Saved data entries –
——

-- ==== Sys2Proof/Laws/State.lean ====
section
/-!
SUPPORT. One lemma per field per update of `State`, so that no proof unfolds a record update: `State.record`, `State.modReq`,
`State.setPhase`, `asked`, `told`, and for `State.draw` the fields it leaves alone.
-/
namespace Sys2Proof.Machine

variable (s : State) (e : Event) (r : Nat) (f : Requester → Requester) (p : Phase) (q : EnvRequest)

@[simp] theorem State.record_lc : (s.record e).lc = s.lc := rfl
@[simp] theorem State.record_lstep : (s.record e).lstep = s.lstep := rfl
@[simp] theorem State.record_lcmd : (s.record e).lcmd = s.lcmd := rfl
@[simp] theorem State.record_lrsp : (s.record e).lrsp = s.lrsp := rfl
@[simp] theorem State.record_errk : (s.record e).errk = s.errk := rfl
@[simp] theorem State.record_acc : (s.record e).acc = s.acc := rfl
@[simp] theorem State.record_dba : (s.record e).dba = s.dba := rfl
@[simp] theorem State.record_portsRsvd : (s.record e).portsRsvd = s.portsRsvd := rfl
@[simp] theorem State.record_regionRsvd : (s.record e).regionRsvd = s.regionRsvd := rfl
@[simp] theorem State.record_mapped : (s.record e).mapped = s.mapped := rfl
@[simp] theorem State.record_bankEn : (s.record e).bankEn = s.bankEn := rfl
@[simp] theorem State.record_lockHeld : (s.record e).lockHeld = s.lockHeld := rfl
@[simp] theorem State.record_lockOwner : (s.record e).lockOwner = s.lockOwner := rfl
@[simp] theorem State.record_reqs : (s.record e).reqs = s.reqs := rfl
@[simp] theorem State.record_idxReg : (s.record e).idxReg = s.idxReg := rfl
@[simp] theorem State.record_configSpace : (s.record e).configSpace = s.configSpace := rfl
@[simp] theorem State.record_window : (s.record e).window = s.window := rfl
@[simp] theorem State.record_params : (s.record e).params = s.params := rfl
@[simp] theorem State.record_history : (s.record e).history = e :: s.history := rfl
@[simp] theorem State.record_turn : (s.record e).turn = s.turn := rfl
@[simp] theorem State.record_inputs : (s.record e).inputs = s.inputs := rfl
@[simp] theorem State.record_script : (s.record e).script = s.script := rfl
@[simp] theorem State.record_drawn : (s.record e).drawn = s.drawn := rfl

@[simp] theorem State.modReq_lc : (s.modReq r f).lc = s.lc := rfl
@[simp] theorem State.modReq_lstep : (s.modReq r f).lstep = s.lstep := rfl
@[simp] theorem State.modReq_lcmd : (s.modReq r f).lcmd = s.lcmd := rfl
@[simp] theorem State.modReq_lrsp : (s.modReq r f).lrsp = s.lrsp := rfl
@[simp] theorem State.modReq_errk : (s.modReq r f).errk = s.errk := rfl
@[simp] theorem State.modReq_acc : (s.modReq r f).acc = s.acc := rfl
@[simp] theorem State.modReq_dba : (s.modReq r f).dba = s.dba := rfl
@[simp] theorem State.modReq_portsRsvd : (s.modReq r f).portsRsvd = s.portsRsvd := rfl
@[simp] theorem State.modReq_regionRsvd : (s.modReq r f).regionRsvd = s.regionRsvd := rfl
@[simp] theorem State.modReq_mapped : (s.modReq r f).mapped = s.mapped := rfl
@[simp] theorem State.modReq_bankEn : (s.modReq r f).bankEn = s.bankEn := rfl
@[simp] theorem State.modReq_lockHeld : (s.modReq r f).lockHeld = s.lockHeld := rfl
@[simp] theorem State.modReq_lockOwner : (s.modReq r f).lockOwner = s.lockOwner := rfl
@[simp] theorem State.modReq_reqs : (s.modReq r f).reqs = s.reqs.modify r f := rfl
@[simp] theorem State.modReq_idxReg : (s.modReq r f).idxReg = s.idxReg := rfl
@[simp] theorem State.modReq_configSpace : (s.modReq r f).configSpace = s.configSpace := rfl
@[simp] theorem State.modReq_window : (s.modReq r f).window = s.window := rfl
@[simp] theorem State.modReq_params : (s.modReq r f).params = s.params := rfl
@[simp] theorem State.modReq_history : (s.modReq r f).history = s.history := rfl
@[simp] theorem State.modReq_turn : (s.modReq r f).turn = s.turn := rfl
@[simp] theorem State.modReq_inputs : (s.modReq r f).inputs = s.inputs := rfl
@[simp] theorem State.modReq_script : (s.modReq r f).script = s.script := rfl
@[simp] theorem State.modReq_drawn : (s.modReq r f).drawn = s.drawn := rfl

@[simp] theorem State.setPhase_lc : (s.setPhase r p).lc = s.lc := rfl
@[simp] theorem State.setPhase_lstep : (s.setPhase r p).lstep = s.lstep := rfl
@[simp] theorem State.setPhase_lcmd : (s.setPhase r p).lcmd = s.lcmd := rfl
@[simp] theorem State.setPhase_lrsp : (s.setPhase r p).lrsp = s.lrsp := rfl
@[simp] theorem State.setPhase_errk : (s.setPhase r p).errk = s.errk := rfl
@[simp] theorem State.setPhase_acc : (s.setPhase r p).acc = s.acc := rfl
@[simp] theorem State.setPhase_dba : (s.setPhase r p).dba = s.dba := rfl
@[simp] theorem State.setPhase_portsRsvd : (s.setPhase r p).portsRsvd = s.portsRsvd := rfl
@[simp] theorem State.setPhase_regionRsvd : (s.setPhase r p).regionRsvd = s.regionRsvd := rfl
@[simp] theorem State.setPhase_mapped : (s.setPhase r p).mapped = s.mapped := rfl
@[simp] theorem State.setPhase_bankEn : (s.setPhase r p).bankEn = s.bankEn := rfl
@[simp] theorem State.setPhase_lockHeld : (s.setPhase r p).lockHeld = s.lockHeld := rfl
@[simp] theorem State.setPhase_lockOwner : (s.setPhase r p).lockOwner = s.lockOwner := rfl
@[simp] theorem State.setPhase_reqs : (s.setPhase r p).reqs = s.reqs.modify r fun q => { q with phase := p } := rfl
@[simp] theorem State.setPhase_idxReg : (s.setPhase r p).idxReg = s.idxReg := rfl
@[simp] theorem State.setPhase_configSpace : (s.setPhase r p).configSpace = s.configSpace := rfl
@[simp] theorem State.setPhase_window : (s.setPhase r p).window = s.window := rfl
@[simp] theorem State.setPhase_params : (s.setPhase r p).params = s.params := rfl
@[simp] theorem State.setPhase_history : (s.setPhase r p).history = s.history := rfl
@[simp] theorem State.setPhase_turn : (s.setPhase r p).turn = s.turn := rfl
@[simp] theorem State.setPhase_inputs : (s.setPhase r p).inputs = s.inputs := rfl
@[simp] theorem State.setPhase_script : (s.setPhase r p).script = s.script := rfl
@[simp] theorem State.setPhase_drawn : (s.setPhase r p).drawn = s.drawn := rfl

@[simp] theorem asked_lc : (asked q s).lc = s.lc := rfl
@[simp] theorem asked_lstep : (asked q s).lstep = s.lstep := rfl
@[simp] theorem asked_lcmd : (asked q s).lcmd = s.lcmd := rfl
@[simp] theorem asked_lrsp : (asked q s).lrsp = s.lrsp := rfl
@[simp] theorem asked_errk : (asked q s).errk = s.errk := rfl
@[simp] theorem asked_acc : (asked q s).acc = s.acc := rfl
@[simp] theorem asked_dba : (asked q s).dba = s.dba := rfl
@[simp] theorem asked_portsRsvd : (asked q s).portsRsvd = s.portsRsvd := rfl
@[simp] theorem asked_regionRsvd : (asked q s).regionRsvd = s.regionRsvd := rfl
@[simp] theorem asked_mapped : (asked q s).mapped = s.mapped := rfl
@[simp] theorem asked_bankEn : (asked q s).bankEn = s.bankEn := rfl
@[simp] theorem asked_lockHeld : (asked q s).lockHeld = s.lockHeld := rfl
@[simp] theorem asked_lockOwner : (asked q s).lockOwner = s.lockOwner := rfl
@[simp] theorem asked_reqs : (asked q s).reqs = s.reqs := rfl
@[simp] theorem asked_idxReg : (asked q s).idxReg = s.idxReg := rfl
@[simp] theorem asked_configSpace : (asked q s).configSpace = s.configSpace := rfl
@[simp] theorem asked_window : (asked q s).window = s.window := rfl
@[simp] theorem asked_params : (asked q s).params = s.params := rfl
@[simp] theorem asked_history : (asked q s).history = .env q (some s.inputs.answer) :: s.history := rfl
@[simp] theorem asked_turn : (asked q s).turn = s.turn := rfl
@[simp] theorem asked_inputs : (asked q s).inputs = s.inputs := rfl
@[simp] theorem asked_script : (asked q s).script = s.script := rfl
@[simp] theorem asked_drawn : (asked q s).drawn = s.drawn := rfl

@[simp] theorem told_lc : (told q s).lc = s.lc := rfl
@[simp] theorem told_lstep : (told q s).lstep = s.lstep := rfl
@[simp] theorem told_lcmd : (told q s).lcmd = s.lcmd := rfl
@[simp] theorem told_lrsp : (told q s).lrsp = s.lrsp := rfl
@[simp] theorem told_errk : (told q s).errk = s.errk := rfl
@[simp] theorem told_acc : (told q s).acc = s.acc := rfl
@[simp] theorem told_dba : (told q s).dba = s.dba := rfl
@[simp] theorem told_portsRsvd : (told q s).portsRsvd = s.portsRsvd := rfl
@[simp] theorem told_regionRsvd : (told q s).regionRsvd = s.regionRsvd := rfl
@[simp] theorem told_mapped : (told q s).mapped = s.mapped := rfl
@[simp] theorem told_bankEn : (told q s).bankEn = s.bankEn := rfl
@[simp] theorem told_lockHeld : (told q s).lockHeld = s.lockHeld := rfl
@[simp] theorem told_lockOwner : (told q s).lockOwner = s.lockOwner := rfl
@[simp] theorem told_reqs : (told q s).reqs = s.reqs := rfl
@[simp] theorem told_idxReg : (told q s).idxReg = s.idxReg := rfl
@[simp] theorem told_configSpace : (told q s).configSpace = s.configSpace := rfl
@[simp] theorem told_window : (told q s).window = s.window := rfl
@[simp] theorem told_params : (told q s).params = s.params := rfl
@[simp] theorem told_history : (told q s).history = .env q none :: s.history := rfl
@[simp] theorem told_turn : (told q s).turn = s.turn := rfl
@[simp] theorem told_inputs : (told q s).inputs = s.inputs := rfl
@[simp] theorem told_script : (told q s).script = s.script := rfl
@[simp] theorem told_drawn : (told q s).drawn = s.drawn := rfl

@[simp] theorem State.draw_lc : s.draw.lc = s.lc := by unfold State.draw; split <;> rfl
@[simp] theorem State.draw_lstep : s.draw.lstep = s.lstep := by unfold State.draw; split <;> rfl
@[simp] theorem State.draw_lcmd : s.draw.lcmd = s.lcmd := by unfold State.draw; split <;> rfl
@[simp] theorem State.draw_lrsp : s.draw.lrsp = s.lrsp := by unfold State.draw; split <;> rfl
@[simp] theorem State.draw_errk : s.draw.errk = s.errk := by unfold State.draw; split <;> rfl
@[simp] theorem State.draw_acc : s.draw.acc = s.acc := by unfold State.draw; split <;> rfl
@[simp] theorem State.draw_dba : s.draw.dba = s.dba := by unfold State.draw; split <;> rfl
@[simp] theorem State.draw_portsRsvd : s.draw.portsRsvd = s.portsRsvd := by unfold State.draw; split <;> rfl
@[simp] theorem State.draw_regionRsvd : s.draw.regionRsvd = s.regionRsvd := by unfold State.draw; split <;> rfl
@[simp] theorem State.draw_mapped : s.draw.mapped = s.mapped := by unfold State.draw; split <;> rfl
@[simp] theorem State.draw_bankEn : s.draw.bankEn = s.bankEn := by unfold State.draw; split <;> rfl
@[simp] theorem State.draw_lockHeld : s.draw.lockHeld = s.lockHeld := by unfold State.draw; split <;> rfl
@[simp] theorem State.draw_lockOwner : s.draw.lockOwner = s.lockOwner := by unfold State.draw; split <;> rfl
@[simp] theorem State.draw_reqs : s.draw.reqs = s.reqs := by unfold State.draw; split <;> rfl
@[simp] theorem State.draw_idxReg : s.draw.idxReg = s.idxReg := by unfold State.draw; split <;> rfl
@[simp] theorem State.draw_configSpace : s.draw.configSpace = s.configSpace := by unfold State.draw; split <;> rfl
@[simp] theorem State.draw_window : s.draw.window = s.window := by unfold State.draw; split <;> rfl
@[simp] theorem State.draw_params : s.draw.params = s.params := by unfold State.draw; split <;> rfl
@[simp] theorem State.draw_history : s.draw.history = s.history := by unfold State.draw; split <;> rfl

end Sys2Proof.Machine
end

——

TASK OBJECTIVE –
Which lines above run from the one containing "e).window = s.window := rfl" to the one containing "f).lc = s.lc := rfl"? Give them again exactly, both ends included.

OUTPUT FOR THIS EXERCISE –
@[simp] theorem State.record_window : (s.record e).window = s.window := rfl
@[simp] theorem State.record_params : (s.record e).params = s.params := rfl
@[simp] theorem State.record_history : (s.record e).history = e :: s.history := rfl
@[simp] theorem State.record_turn : (s.record e).turn = s.turn := rfl
@[simp] theorem State.record_inputs : (s.record e).inputs = s.inputs := rfl
@[simp] theorem State.record_script : (s.record e).script = s.script := rfl
@[simp] theorem State.record_drawn : (s.record e).drawn = s.drawn := rfl

@[simp] theorem State.modReq_lc : (s.modReq r f).lc = s.lc := rfl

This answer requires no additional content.